La escritora fue una gran viajera que, como sus personajes, podía aparecer de pronto en Assuan o Estambul, aunque siempre terminaba volviendo a Devon, en el suroeste de Inglaterra, donde se encontraban sus raíces y su principal fuente de inspiración.

Nació en Torquay y aunque Ashfield, la casa donde nació, ha desaparecido, es difícil dar un paso por la capital de la 'English Riviera' sin encontrarse con alguna referencia a su vida o a alguna de sus novelas. Para celebrar el centenario de su nacimiento en 1990, se creó una ruta con diez estaciones a lo largo de una milla. Culmina en el Hotel Imperial, inaugurado en 1866, un lugar anclado en el tiempo que se puede transformar en la perfecta base de operaciones para explorar el país de la reina de la novela policíaca.

Si el exterior del edificio ha sido muy alterado desde que Eduardo VII solía venir con su amante Lily Langtry, en su interior nada parece haber cambiado y se mantiene vivo el espíritu de esa Inglaterra de principios del siglo XX que tan bien conocía la autora de La ratonera. Que nadie se extrañe si más de un cliente puede recordar a Miss Marple o incluso a Agatha Christie. Desde muchas de sus habitaciones se domina la inmensa bahía de Torbay, el corazón de este territorio literario donde durante medio siglo ambientó gran parte de sus obras.

La mismísima Miss Marple desentrañó el misterio de Un Crimen Dormido en la terraza del hotel y Hercule Poirot se dio cuenta del Peligro Inminente en el que se encontraba la dueña de End House, -una casa cercana que se asoma al acantilado-, mientras desayunaba en su grandioso restaurante. A dos pasos de allí aparece la sede del Royal Torbay Yacht Club, donde Agatha solía venir con su padre antes de salir al mar. Y justo en frente, está Beacon Cove, una playa sólo para mujeres en aquella época donde nuestra autora estuvo a punto de ahogarse, según cuenta en su autobiografía.
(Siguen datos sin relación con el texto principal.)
-- ==== Sys2Proof/Machine/Pace.lean ====
section
/-! DEFINITION. The pace monitor (R523 to R536): replica loops, margins and certification, the AVS loop, shedding, the fabric watchdog,
sweep units, and the repair of Carafe rows. Alarm pass 2 stands here because the monitor decides at its end. -/

namespace Sys2Proof.Machine

/-- An interrupt of the pace monitor. -/
def State.paceIrq (s : State) (f : Fld) : State := s.irq f Reg.PACE_IRQ_MASK.MASK 2

/-! ### Replica loops (R523) -/

/-- Handshakes/s of a reading over 10 µs, where the loop is valid. -/
def loopRate (count : Nat) : Option Nat :=
  if 300000000 ≤ count * 100000 ∧ count * 100000 ≤ 2500000000 then some (count * 100000) else none

/-- The lowest of a list of numbers. -/
def lowest : List Nat → Option Nat
  | [] => none
  | a :: as => some (as.foldl min a)

/-- A region's rate: the lowest valid reading of its four loops, valid with at least two. -/
def regionRate (loops : List Nat) (k : Nat) : Option Nat :=
  let v := ((loops.drop (4 * k)).take 4).filterMap loopRate
  if 2 ≤ v.length then lowest v else none

/-- REPLICA_WINDOW (R523): the 32 loops' counts over the window that ends at t, region by region. -/
def execReplicaWindow (t : Tai) (loops : List Nat) (s : State) : Out :=
  .next (
    let s1 := (List.range 8).foldl (fun s k =>
      match regionRate loops k with
      | some r => (s.set (Reg.PACE_RATE.MHS.ix k) (r / 1000000)).setFlag (Reg.PACE_RATE.VALID.ix k) true
      | none => s.setFlag (Reg.PACE_RATE.VALID.ix k) false) (s.moveTo t)
    let rs := (List.range 8).map (regionRate loops)
    let w : PaceWindow := { t := t, rate := lowest (rs.filterMap id), allValid := rs.all Option.isSome }
    { s1 with pace := { s1.pace with windows := (w :: s1.pace.windows).take 1024 } })

/-- Windows that an engine's run overlaps. -/
def State.windowsIn (s : State) (a b : Tai) : List PaceWindow :=
  s.pace.windows.filter fun w => decide (a ≤ w.t) && decide (w.t < b + 10 * usUnit)

/-! ### Margin and certification (R524, R525) -/

/-- The stage whose end is an engine's completion. -/
def engineStage : Nat → Nat
  | 0 => 0 | 1 => 2 | 2 => 3 | 3 => 4 | 4 => 5 | 5 => 1 | _ => 6

/-- The run of an engine on a slice. -/
def State.engineRun (s : State) (r : Run) (e : Nat) : Option EngineRun :=
  (r.at? (engineStage e)).map fun d =>
    { e := e, start := d.start - r.closeAt, stop := d.stop - r.closeAt, rate := lowest ((s.windowsIn d.start d.stop).filterMap (·.rate)) }

/-- The margin of an engine's run in ns, with the handshake count and window given; none where no rate was sampled. -/
def EngineRun.margin (x : EngineRun) (windowUs handshakes : Nat) : Option Rat :=
  x.rate.map fun r =>
    ((windowUs * 1000 : Nat) : Rat) - max ((x.stop : Rat) / (nsUnit : Rat)) ((x.start : Rat) / (nsUnit : Rat) + ((handshakes * 1000000000 : Nat) : Rat) / (r : Rat))

/-- The slice margin of a set of runs in ns, rounded down; none where an engine's rate is not known or there is no engine. -/
def sliceMargin (ms : List (Option Rat)) : Option Int :=
  if ms.any Option.isNone then none
  else match ms.filterMap id with
    | [] => none
    | m :: rest => some (Rat.floor (rest.foldl min m))

/-- The runs of the configured engines 0 to 6. -/
def State.engineRuns (s : State) (r : Run) : List EngineRun :=
  ((List.range 7).filter (s.runRoast r).configured).filterMap (s.engineRun r)

/-- The margin of a slice. -/
def State.marginOf (s : State) (r : Run) : Option Int :=
  sliceMargin ((s.engineRuns r).map fun x =>
    x.margin (budWindow ((s.runRoast r).recAt 0x01 x.e)) ((s.cfgOf r).expected (s.runRoast r) r.shed x.e))

/-- The conditions of R525 beside the margin. -/
def State.certifiable (s : State) (r : Run) : Bool :=
  let es := (List.range 7).filter (s.runRoast r).configured
  (es.all fun e => match r.at? (engineStage e) with
    | some d =>
      let ws := s.windowsIn d.start d.stop
      d.exact && !d.ended && !ws.isEmpty && ws.all (·.allValid)
    | none => false) &&
  decide (s.env.junction ≤ 110000) && !(match s.pace.hotAt with | some t => decide (r.closeAt ≤ t) | none => false) &&
  !r.heldBack && !s.pace.lateEngine && !(r.done.any (·.ended))

/-- Ranks in force, as a count; the fields hold bit k - 1 for each. -/
def State.shedRanks (s : State) : Nat :=
  match s.get Reg.PACE_STATUS.SHED with
  | 0 => 0 | 1 => 1 | 3 => 2 | _ => 3

/-- The ranks in force change, for the slices after n (R530). -/
def State.setShed (s : State) (k n : Nat) : State :=
  let s1 := (((s.set Reg.PACE_STATUS.SHED (2 ^ k - 1)).setFlag Reg.ALN_STATUS.SHED_REV (decide (1 ≤ k))).paceIrq
    Reg.PACE_IRQ.SHED_CHG).log (evCode 3 2) 0 []
  let later := (s1.runs.filter fun r => decide (n < r.n)).map (·.n)
  let s2 := { s1 with runs := s1.runs.map fun (r : Run) => if n < r.n then { r with shed := k } else r }
  later.foldl (fun s m => match s.slice? m with
    | some x => s.setSlice { x with shed := 2 ^ k - 1 }
    | none => s) s2

/-- A VCORE_F request goes out over the AVSBus (R53, R528). -/
def State.avsRequest (s : State) (mv : Nat) : State :=
  let s1 := (s.emit (.avs mv)).setFlag Reg.PACE_STATUS.AVS_BUSY true
  { s1 with pace := { s1.pace with avsReq := some (mv, s1.time.elapsed) } }

/-- The AVS loop's decision of a slice (R528): margin in ns. -/
def State.avsDecide (s : State) (cert : Bool) (margin : Int) : State :=
  let v := s.get Reg.PACE_STATUS.VCORE_MV
  let lo := clampN 600 900 (s.get Reg.PACE_VLIM.VMIN_MV)
  let hi := max lo (clampN 600 900 (s.get Reg.PACE_VLIM.VMAX_MV))
  let run := if cert ∧ (s.get Reg.PACE_THR.HIGH_US * 1000 : Nat) ≤ margin then s.pace.avsRun + 1 else 0
  let s1 := { s with pace := { s.pace with avsRun := run } }
  if !s.pace.avsOn || s.pace.avsReq.isSome || s.flag Reg.PACE_STATUS.AVS_FAIL then s1
  else if (!cert || decide (margin < (s.get Reg.PACE_THR.LOW_US * 1000 : Nat))) && decide (v < hi) then
    (s1.avsRequest (min (v + 10) hi)).count Reg.PACE.AVS_UP
  else if 240 ≤ run ∧ lo < v then
    (({ s1 with pace := { s1.pace with avsRun := 0 } }).avsRequest (max (v - 5) lo)).count Reg.PACE.AVS_DOWN
  else s1

/-- The shedding decision of slice n (R530). -/
def State.shedDecide (s : State) (n : Nat) (cert : Bool) (margin : Int) : State :=
  let k := s.shedRanks
  let lo := clampN 600 900 (s.get Reg.PACE_VLIM.VMIN_MV)
  let hi := max lo (clampN 600 900 (s.get Reg.PACE_VLIM.VMAX_MV))
  let run := if cert ∧ (s.get Reg.PACE_THR.HIGH_US * 1000 : Nat) ≤ margin then s.pace.shedRun + 1 else 0
  let s1 := { s with pace := { s.pace with shedRun := run } }
  if (!cert || decide (margin < (s.get Reg.PACE_THR.SHED_US * 1000 : Nat))) &&
      (decide (hi ≤ s.get Reg.PACE_STATUS.VCORE_MV) || s.flag Reg.PACE_STATUS.AVS_FAIL) then
    if k < 3 then s1.setShed (k + 1) n else s1
  else if 1000 ≤ run ∧ 0 < k then ({ s1 with pace := { s1.pace with shedRun := 0 } }).setShed (k - 1) n
  else s1

/-- A slice is judged at alarm pass 2 (R524, R525). Where no rate was sampled the margin is a free value (log entry 1). -/
def State.certify (s : State) (n : Nat) : State :=
  match s.runs.find? fun r => r.n == n with
  | none => s
  | some r =>
    let m := s.marginOf r
    let margin : Int := m.getD (signedOf 32 (s.freeVal 32))
    let s0 := if m.isNone then s.tookFree else s
    let cert := m.isSome && s.certifiable r && decide (0 ≤ margin)
    let s1 := match s0.slice? n with
      | some x => s0.setSlice { x with margin := margin, certified := cert }
      | none => s0
    let s2 := { s1 with pace := { s1.pace with
      judged := true, lateEngine := false, lastCert := if cert then some (s.engineRuns r) else s1.pace.lastCert } }
    let s3 := ((s2.setInt Reg.PACE_MARGIN.NS margin).setFlag Reg.PACE_STATUS.CERTIFIED cert).health 2 cert
    let s4 := if cert then s3 else (s3.count Reg.PACE.UNCERT_SLICES).paceIrq Reg.PACE_IRQ.UNCERT
    let s5 := if 0 < r.shed then s4.count Reg.PACE.SHED_SLICES else s4
    (s5.avsDecide cert margin).shedDecide n cert margin

/-- Alarm pass 2 with the judgement that follows it. -/
def State.alarmPass2 (s : State) (r : Run) (rep : StageReport) : State := (s.alarmPass r 2 rep).certify r.n

/-! ### The fabric watchdog (R527) -/

/-- Every stage that has not left a slice is ended. -/
def State.endStages (s : State) (r : Run) (t : Tai) : State :=
  let todo := (List.range 11).filter fun k => !r.has k
  let s1 := todo.foldl (fun (s : State) k =>
    let a := s.lateCheck r k t
    match stageEngine k with
    | some e => (((a.setEngine r.n e 2).count Reg.PACE.WDT_ABORTS).log (evCode 3 0) 0 (evIndex e ++ leBytes 8 r.n)).paceIrq Reg.PACE_IRQ.WDT
    | none => a) s
  let s2 := { s1 with runs := s1.runs.map fun (x : Run) =>
    if x.n = r.n then { x with done := x.done ++ todo.map fun k =>
      { stage := k, start := min t (s.stageStart r k), stop := t, state := 2, exact := false, ended := true } } else x }
  if todo.contains 6 then s2.certify r.n else s2

/-- The runs that are past their time at an instant, ended in slice order. -/
def State.watchdogs (s : State) (t : Tai) : State :=
  ((s.runs.filter fun r => decide (r.closeAt + 3000 * usUnit ≤ t)).foldl (fun s r => s.endStages r t) s).sweepRuns

/-! ### The AVS loop's answers (R528) -/

/-- AVS_REQUEST_DONE. -/
def execAvsRequestDone (s : State) : Out :=
  .next (
    match s.pace.avsReq with
    | none => s
    | some (mv, _) =>
      ({ s with pace := { s.pace with avsReq := none } }.set Reg.PACE_STATUS.VCORE_MV mv).setFlag Reg.PACE_STATUS.AVS_BUSY false)

/-- AVS_TIMEOUT: not answered within 1 ms. -/
def execAvsTimeout (t : Tai) (s : State) : Out :=
  .next (
    let s := s.moveTo t
    match s.pace.avsReq with
    | none => s
    | some (mv, at_) =>
      if s.time.elapsed < at_ + msUnit then s
      else
        let s1 := { s with pace := { s.pace with avsReq := none, avsFailReq := some mv } }
        (((s1.setFlag Reg.PACE_STATUS.AVS_BUSY false).setFlag Reg.PACE_STATUS.AVS_FAIL true).log (evCode 3 1) 0 []).paceIrq Reg.PACE_IRQ.AVS_FAIL)

/-- AVS_RETRY: guarded; the request that failed goes out again. -/
def execAvsRetry (who : Requester) (s : State) : Out :=
  .next (s.guarded who Reg.PACE_CTL.AVS_RETRY.base fun s =>
    match s.pace.avsFailReq with
    | none => s.setFlag Reg.PACE_STATUS.AVS_FAIL false
    | some mv => ({ s with pace := { s.pace with avsFailReq := none } }.setFlag Reg.PACE_STATUS.AVS_FAIL false).avsRequest mv)

/-! ### Sweep units (R532, R533) -/

/-- State of a sweep unit: 0 ACTIVE, 1 SPARE, 3 RETIRED. -/
def State.unitState (s : State) (u : Nat) : Nat := bitsOf (s.get Reg.PACE_SWEEP_STATE.STATE) (2 * u) 2

/-- A sweep unit's state replaced. -/
def State.setUnit (s : State) (u v : Nat) : State :=
  s.set Reg.PACE_SWEEP_STATE.STATE (putBits (s.get Reg.PACE_SWEEP_STATE.STATE) (2 * u) 2 v)

/-- The lowest-numbered spare unit. -/
def State.spareUnit (s : State) : Option Nat := (List.range 18).find? fun u => s.unitState u == 1

/-- A unit is to be retired: a spare at once, a mapped unit at the close of the next slice while there is a spare. -/
def State.retireUnit (s : State) (u : Nat) : State :=
  if 18 ≤ u then s
  else if s.unitState u = 1 then s.setUnit u 3
  else if s.unitState u ≠ 0 ∨ u ∈ s.pace.retire then s
  else if s.spareUnit.isSome then { s with pace := { s.pace with retire := s.pace.retire ++ [u] } }
  else s.setFlag Reg.PACE_STATUS.NO_SPARE true

/-- Retirements take effect at a close. -/
def State.retireUnits (s : State) : State :=
  { s.pace.retire.foldl (fun (s : State) u =>
      match s.spareUnit, (List.range 16).find? (fun k => bitsOf (s.get Reg.PACE_SWEEP_MAP.MAP) (8 * k) 5 == u) with
      | some p, some k =>
        ((s.setUnit u 3).setUnit p 0).set Reg.PACE_SWEEP_MAP.MAP (putBits (s.get Reg.PACE_SWEEP_MAP.MAP) (8 * k) 8 p)
      | none, _ => s.setFlag Reg.PACE_STATUS.NO_SPARE true
      | _, none => s) s with
    pace := { s.pace with retire := [] } }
Tras los pasos vitales de Christie
Un poco más arriba se esconde el Museo de Torquay, que desde 1990 cuenta con una galería dedicada a Agatha Christie. Entre cientos de fotos y recuerdos se conserva su abrigo de visón más emblemático y gran parte del vestuario utilizado en las últimas películas y series televisivas inspiradas en su obra. Ya frente al puerto, se acumulan los puntos de interés. Cerca de una de las pocas esculturas que se le han dedicado, se puede comprar algún recuerdo en su tienda monográfica, conocer los Princess Gardens -donde Alexander Cust, uno de los protagonistas del Misterio de la Guía de Ferrocarriles, se entera de la muerte de Sir Carmichael Clark- y curiosear en The Pavillion -hoy convertido en un centro comercial-, donde Archie Christie, su primer marido, le propuso matrimonio.

Para conocer el Grand Hotel, escenario privilegiado de su noche de bodas, hay que seguir caminando unos minutos por el paseo marítimo. No se sabe con seguridad si la habitación que lleva su nombre es la misma que utilizó aquel 24 de diciembre de 1914, pero sin duda tiene muy buenas vistas. Antes de dejar Torquay no hay que perderse Torre Abbey, un antiguo monasterio medieval que sirvió de cárcel a medio millar de supervivientes de la Armada Invencible y donde una imaginativa jardinera ha creado un lugar insólito. En cada uno de los parterres se dan las claves para preparar los venenos que aparecen en las novelas más carismáticas.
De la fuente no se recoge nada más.